Segment Start: DATASET RECORDS

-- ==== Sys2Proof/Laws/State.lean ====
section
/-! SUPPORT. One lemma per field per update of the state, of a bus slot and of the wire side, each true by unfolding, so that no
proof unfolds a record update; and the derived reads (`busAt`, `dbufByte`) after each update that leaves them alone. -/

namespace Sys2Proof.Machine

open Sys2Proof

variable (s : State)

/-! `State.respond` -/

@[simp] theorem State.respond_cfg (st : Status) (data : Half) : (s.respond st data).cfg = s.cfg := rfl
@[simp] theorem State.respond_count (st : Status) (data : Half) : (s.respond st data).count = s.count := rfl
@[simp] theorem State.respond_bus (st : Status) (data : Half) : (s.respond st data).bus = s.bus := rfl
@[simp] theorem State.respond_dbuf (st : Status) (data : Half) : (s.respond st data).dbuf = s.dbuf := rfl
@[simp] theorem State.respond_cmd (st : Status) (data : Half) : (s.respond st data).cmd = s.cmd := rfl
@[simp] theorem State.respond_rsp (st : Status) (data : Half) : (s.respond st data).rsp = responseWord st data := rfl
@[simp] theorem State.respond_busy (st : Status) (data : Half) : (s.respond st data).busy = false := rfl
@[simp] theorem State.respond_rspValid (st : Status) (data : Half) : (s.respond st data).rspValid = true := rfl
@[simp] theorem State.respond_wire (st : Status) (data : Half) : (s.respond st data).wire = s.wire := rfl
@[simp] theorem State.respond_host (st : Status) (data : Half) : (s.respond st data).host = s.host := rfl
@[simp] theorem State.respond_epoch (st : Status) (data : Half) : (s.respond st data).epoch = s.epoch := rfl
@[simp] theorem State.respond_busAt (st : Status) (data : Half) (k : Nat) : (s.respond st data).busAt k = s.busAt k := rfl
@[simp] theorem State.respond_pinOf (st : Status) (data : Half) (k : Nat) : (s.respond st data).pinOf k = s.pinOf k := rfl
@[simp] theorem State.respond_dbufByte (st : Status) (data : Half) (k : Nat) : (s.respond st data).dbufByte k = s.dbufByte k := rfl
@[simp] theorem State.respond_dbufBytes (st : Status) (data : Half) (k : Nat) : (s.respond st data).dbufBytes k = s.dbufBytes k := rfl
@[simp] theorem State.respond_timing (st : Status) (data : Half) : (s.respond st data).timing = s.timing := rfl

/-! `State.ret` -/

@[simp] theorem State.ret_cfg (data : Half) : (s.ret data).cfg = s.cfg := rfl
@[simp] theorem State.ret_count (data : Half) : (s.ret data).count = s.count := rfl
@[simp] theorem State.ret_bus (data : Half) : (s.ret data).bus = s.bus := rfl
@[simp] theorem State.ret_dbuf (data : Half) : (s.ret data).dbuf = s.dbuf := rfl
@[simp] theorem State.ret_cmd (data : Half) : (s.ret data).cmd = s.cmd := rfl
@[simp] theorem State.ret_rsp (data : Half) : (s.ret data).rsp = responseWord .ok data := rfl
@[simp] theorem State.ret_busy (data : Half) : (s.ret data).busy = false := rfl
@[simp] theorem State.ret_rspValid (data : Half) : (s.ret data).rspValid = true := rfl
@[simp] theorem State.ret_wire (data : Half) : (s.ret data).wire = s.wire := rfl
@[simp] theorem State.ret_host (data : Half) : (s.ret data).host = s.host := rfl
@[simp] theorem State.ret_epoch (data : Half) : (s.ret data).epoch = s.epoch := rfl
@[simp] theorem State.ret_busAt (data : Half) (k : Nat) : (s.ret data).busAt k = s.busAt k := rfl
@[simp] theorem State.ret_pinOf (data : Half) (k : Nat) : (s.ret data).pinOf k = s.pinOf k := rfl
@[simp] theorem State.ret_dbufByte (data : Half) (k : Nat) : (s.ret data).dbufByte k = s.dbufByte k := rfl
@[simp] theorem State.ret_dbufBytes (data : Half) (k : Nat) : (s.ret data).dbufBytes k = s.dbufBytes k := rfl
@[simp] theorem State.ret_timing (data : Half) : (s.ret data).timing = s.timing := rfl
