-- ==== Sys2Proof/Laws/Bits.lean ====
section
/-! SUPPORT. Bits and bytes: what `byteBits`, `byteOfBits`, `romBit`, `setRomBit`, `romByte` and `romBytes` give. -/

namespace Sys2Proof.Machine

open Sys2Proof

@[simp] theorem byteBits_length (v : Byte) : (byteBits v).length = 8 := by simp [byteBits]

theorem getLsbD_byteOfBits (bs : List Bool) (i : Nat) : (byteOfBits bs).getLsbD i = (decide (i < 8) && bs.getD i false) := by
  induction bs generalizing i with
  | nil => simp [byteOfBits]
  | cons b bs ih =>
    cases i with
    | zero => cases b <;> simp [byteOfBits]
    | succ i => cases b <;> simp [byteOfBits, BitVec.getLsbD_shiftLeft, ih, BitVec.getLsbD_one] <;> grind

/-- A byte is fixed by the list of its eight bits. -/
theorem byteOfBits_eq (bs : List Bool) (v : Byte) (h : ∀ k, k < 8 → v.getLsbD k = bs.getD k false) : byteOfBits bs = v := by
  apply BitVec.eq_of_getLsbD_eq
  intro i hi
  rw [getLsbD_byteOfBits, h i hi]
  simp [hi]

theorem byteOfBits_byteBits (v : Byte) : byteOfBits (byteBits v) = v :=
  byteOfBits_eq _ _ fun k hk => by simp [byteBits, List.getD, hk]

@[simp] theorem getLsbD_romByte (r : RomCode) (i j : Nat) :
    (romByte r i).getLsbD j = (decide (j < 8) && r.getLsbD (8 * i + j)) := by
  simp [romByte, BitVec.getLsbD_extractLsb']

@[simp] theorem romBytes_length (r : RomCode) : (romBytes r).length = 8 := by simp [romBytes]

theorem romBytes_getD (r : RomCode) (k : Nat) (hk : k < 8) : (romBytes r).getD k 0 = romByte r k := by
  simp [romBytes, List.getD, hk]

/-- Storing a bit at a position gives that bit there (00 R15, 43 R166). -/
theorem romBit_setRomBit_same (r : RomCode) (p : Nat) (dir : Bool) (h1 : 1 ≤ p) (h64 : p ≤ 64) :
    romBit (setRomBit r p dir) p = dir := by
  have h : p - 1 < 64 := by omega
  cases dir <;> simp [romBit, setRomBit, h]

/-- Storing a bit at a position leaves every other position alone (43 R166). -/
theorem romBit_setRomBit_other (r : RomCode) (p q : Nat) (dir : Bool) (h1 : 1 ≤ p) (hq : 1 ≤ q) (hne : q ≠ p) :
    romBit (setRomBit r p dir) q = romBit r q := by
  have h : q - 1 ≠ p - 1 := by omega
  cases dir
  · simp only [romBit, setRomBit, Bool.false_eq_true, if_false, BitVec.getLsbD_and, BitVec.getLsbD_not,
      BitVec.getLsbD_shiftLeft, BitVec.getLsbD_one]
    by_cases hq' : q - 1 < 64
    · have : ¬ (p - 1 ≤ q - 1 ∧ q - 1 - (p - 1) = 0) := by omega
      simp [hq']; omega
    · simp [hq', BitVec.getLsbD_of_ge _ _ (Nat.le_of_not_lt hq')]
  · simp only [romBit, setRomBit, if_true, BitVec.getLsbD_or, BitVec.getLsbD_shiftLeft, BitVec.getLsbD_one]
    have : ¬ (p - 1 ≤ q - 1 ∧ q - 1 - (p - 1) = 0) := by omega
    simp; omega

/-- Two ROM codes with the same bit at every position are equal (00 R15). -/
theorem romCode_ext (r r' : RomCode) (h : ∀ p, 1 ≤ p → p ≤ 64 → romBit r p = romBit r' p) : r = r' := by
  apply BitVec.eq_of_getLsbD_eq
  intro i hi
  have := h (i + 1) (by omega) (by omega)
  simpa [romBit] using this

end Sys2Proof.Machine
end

Segment End: DATASET RECORDS
Segment Start: DATASET RECORDS

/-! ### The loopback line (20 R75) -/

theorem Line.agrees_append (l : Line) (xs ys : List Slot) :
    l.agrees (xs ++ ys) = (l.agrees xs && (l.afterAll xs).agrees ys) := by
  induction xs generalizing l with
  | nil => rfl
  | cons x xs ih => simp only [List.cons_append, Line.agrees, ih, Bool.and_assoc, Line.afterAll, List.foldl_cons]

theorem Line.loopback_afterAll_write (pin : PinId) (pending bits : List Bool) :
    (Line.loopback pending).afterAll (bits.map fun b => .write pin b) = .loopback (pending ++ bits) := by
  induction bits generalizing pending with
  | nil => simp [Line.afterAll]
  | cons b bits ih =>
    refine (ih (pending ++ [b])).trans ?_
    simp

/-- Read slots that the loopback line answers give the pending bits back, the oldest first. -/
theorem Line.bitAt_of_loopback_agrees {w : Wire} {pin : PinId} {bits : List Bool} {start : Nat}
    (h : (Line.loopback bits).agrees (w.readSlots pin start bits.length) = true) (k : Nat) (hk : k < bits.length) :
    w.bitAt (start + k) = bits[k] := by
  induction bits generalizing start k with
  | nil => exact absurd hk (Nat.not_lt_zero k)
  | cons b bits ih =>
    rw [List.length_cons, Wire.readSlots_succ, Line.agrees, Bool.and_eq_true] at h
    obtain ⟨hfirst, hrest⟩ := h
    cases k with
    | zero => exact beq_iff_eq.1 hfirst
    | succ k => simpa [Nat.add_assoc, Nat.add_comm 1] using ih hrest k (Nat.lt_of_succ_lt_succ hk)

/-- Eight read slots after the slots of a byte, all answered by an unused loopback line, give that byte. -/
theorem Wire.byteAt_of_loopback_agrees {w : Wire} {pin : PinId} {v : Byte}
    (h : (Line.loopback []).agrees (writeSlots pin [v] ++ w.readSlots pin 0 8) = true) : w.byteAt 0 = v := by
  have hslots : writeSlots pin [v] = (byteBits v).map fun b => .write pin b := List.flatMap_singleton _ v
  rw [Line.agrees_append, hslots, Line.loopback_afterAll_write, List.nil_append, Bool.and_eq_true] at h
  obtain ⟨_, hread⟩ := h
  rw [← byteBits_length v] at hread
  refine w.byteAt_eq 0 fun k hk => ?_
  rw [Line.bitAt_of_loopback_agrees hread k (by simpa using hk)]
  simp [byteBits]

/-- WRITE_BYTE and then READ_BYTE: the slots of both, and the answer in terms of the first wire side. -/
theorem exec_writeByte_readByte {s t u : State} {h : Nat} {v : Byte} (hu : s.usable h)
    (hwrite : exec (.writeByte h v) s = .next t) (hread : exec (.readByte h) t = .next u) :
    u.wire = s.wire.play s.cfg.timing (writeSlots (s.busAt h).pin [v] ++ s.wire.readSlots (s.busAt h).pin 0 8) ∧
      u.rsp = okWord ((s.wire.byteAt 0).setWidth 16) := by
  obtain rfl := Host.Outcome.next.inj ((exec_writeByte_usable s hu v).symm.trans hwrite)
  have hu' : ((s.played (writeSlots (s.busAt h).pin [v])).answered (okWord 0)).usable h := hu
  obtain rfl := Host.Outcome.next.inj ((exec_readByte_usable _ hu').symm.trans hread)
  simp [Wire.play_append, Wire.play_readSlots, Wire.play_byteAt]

Segment End: DATASET RECORDS
Segment Start: DATASET RECORDS

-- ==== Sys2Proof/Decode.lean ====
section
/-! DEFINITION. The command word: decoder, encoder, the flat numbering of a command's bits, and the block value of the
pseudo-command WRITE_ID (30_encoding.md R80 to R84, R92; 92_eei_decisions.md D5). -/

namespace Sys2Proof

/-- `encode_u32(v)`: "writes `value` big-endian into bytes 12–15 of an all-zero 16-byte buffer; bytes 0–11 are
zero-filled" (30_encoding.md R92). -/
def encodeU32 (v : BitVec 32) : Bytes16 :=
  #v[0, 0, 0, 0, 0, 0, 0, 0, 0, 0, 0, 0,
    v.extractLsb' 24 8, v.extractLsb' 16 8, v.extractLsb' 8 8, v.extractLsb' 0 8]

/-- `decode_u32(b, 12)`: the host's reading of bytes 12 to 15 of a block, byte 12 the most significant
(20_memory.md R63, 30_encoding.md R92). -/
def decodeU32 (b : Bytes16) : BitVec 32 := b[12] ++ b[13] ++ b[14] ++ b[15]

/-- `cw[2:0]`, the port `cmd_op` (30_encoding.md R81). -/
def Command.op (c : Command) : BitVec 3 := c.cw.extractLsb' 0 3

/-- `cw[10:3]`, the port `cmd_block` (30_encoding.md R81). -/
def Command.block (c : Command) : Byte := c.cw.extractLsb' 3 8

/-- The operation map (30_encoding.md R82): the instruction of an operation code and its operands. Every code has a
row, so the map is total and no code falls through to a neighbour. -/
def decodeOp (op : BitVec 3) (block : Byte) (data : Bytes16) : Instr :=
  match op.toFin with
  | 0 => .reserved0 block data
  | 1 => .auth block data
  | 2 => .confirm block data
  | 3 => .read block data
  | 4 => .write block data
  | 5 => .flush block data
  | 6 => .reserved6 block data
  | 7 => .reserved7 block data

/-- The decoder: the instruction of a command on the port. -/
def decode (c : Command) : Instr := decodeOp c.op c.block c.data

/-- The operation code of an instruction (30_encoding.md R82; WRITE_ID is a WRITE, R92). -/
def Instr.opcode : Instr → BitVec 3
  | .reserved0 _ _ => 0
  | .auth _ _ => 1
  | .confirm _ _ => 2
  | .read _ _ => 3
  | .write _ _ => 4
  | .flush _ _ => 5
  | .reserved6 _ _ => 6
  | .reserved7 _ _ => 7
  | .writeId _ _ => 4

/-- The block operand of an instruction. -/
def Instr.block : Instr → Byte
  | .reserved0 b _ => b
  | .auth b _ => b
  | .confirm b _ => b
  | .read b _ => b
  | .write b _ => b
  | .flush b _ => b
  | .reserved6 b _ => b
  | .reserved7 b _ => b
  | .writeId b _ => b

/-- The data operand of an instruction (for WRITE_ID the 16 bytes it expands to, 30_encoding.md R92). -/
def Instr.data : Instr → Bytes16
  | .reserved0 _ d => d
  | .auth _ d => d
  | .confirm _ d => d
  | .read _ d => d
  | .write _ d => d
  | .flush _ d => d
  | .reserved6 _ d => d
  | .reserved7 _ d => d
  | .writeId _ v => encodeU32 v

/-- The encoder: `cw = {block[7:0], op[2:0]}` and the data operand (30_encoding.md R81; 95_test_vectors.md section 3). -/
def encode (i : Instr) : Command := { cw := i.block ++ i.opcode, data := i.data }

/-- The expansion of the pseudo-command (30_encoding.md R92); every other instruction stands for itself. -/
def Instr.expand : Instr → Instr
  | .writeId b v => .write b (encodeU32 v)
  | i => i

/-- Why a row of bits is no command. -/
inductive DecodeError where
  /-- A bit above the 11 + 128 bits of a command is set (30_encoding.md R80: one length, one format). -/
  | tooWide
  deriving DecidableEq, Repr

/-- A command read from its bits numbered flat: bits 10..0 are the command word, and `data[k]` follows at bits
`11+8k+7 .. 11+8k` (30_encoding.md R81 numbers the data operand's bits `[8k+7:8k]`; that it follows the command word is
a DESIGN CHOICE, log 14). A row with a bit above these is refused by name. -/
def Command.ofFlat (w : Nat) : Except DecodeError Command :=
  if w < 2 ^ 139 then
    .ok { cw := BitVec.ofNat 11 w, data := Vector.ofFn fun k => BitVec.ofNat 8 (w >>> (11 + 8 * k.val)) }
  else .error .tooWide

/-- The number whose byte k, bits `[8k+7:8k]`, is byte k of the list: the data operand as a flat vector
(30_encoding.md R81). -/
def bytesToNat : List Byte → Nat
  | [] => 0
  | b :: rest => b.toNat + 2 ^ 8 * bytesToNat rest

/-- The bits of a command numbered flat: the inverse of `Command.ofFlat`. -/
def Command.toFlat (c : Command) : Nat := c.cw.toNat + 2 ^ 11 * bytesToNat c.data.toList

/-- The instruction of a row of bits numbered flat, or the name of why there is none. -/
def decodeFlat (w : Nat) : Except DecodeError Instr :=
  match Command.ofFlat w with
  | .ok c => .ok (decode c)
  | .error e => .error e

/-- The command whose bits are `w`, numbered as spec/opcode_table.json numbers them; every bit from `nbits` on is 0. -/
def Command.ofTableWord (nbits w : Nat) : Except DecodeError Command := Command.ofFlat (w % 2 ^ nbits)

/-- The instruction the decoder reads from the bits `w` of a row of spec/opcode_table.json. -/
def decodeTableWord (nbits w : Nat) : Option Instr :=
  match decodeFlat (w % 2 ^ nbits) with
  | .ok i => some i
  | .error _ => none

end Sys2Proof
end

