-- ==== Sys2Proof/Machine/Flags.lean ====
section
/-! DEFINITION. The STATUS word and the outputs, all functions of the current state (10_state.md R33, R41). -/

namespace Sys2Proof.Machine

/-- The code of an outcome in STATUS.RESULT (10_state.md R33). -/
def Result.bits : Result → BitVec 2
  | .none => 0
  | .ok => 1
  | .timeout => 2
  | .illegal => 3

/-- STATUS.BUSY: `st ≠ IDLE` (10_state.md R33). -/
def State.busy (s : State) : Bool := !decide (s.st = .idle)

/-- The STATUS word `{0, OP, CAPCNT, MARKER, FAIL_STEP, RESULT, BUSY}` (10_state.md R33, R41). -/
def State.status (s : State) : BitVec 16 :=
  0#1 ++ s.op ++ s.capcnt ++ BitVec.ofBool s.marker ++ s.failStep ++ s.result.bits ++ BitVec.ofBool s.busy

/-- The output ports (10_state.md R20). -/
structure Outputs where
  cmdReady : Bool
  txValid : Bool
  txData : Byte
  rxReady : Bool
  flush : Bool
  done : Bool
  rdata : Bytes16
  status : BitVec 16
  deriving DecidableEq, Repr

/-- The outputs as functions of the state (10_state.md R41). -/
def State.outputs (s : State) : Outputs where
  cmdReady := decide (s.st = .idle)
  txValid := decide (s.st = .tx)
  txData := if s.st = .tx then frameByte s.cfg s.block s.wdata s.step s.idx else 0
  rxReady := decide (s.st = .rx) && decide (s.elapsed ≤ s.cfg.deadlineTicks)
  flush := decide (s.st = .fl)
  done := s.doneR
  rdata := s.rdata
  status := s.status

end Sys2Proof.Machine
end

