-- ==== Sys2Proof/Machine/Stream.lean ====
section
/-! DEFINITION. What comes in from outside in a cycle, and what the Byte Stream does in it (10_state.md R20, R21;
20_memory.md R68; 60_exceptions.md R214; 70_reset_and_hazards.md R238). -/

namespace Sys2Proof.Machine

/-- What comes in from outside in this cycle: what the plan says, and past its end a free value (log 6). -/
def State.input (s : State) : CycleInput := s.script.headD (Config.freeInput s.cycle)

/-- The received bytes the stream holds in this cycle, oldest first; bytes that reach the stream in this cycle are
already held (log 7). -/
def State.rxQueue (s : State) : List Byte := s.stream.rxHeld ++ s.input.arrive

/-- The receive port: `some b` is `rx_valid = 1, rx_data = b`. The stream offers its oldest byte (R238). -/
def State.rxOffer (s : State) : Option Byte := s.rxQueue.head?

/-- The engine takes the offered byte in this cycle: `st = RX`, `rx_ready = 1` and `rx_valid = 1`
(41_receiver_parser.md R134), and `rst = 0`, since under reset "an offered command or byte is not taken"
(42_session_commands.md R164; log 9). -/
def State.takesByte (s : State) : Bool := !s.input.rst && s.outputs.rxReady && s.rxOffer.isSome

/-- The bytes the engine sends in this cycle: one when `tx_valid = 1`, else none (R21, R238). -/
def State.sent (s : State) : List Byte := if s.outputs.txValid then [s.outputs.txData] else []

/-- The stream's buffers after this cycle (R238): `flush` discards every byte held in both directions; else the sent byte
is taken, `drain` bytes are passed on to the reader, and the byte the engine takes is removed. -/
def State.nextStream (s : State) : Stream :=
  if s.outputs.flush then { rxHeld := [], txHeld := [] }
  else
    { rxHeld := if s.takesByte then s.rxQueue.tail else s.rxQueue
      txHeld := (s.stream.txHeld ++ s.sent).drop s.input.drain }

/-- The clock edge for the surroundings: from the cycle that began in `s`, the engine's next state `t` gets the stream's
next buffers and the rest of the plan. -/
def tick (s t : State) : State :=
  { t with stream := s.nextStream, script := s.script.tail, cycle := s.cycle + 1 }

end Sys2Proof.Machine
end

Segment End: DATASET RECORDS

Reproduce only the lines above, starting at the line with "-- ==== Sys2Proof/Laws/State.lean" and ending at the line with "unfolding, so that no", exactly as written.

-- ==== Sys2Proof/Laws/State.lean ====
section
/-! SUPPORT. One lemma per field per update of the state, of a bus slot and of the wire side, each true by unfolding, so that no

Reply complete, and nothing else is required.